そう言ったお母さんの頬からも、少しずつ涙が零れ始めていて。





 「今日、私たちはお前に―――あこに謝れたら、それでよかったんだ。私達のした過ちをただ、謝りたかった。それだけで充分だったんだ、だから……今日こうやって顔を見せてくれて、……ありがとう」





お父さんも声が震えてて、それでもじっと私のことを見つめていた。





 「これから一緒に暮らせないのは悲しいけれど、私たちは、それだけのことをしてしまったでしょ。
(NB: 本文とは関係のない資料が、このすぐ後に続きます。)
-- ==== Sys2Proof/Proofs/Acceptance.lean ====
section
/-! The acceptance of a command (30_encoding.md R69): what a step runs, and that the automatic INIT accepts nothing. -/

namespace Sys2Proof.Machine

/-- An idle block accepts the first offer and runs it (R69). -/
theorem step_of_offer {s : State} {o : PortWords} {rest : List PortWords} (hrst : s.rst = false)
    (hbusy : s.busy = false) (hoffers : s.offers = o :: rest) : step s = runLatched (acceptCommand o rest s) := by
  simp [step, hrst, hbusy, hoffers]

/-- A busy block with the automatic INIT pending runs it (R135). -/
theorem step_of_autoInit {s : State} (hrst : s.rst = false) (hbusy : s.busy = true) (hauto : s.autoInit = true) :
    step s = exec .init (startAutoInit s) := by
  simp [step, hrst, hbusy, hauto]

theorem runLatched_of_decode {s : State} {i : Instr} (h : decode s.cw s.cr = some i) : runLatched s = exec i s := by
  rw [runLatched, h]

theorem runLatched_of_illegal {s : State} (h : decode s.cw s.cr = none) :
    runLatched s = .next (completeWithError (.illegalCommand s.cw) (beginCommand s)) := by
  rw [runLatched, h]
  rfl

/-- Settles O13: the accepted words are the latched ones, and the latched word runs as the command it decodes to. -/
theorem stepRunsTheDecodedCommand : Obligations.StepRunsTheDecodedCommand := by
  intro s o rest i hrst hbusy hoffers hdecode
  rw [step_of_offer hrst hbusy hoffers, runLatched_of_decode (s := acceptCommand o rest s) hdecode]
  rfl

/-- Settles O14: an illegal word takes its error with nothing done before. -/
theorem illegalWordReportsCodeEight : Obligations.IllegalWordReportsCodeEight := by
  intro s o rest hrst hbusy hoffers hdecode
  rw [step_of_offer hrst hbusy hoffers, runLatched_of_illegal (s := acceptCommand o rest s) hdecode,
    State.completesError, List.append_nil]
  rfl

/-- A command writes neither latch and takes no offer. -/
theorem exec_keeps_offers_and_latches {i : Instr} {s t : State} (h : exec i s = .next t) :
    t.offers = s.offers ∧ t.cw = s.cw ∧ t.cr = s.cr := by
  rcases exec_cases h with ⟨e, -, rfl⟩ | ⟨q, events, ws, rs, n, -, -, hend⟩
  · exact ⟨rfl, rfl, rfl⟩
  · rcases hend with ⟨rfl, -⟩ | ⟨before, last, -, -, ⟨-, rfl⟩ | ⟨-, rfl⟩⟩ <;> exact ⟨rfl, rfl, rfl⟩

/-- Settles O16: the step is the command INIT, which takes no offer. -/
theorem offerIsHeldDuringTheAutomaticInit : Obligations.OfferIsHeldDuringTheAutomaticInit := by
  intro s hrst hbusy hauto
  have hinit := (exec_next_iff (i := .init) (s := startAutoInit s)).mpr rfl
  have hkept := exec_keeps_offers_and_latches hinit
  exact ⟨_, (step_of_autoInit hrst hbusy hauto).trans hinit, hkept⟩

end Sys2Proof.Machine
end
……だから、あこが本当に笑えるなら、離れて暮らすことも仕方ないって想えるから、だから大丈夫よ」






 もう何も見えなくて。





「こんなことを言って、お前が信じてくれるか、許してくれるかはわからないが―――――」






 もう何も言えなくて。







 「私たちはね」「俺たちは」




 「あこが」「お前が」




 「幸せならそれでいいから」「許せなくてもそれでいいんだ」




 「上手く話せなくてもいいから」「会えなくても大丈夫だ」




 「ずっと祈っているから」「お前のいたいと想う場所に居なさい」




 「だから元気でいてね」「俺たちはずっと見守っている」








 「ありがとう」「ごめんな」









 零れた涙はどうすれば止まるんだろう。



 胸の奥に空いた傷跡はどうすれば埋まるんだろう。



 何か言葉を返したいのに、喉はうまく震えてくれなくて。



 泣きながら頷くことしか出来なくて。



 両親は優しく、ほんの一瞬だけ私の肩に触れた。



 怖くて。



 優しくて。



 痛くて。



 暖かくて。




 ない交ぜになった気持ちに、名前の一つもつけられなくて。




 ただ、泣くことしか出来なかった。




 もう戻らない何かに向けて。




 ただ、涙を流すことしか出来なかった。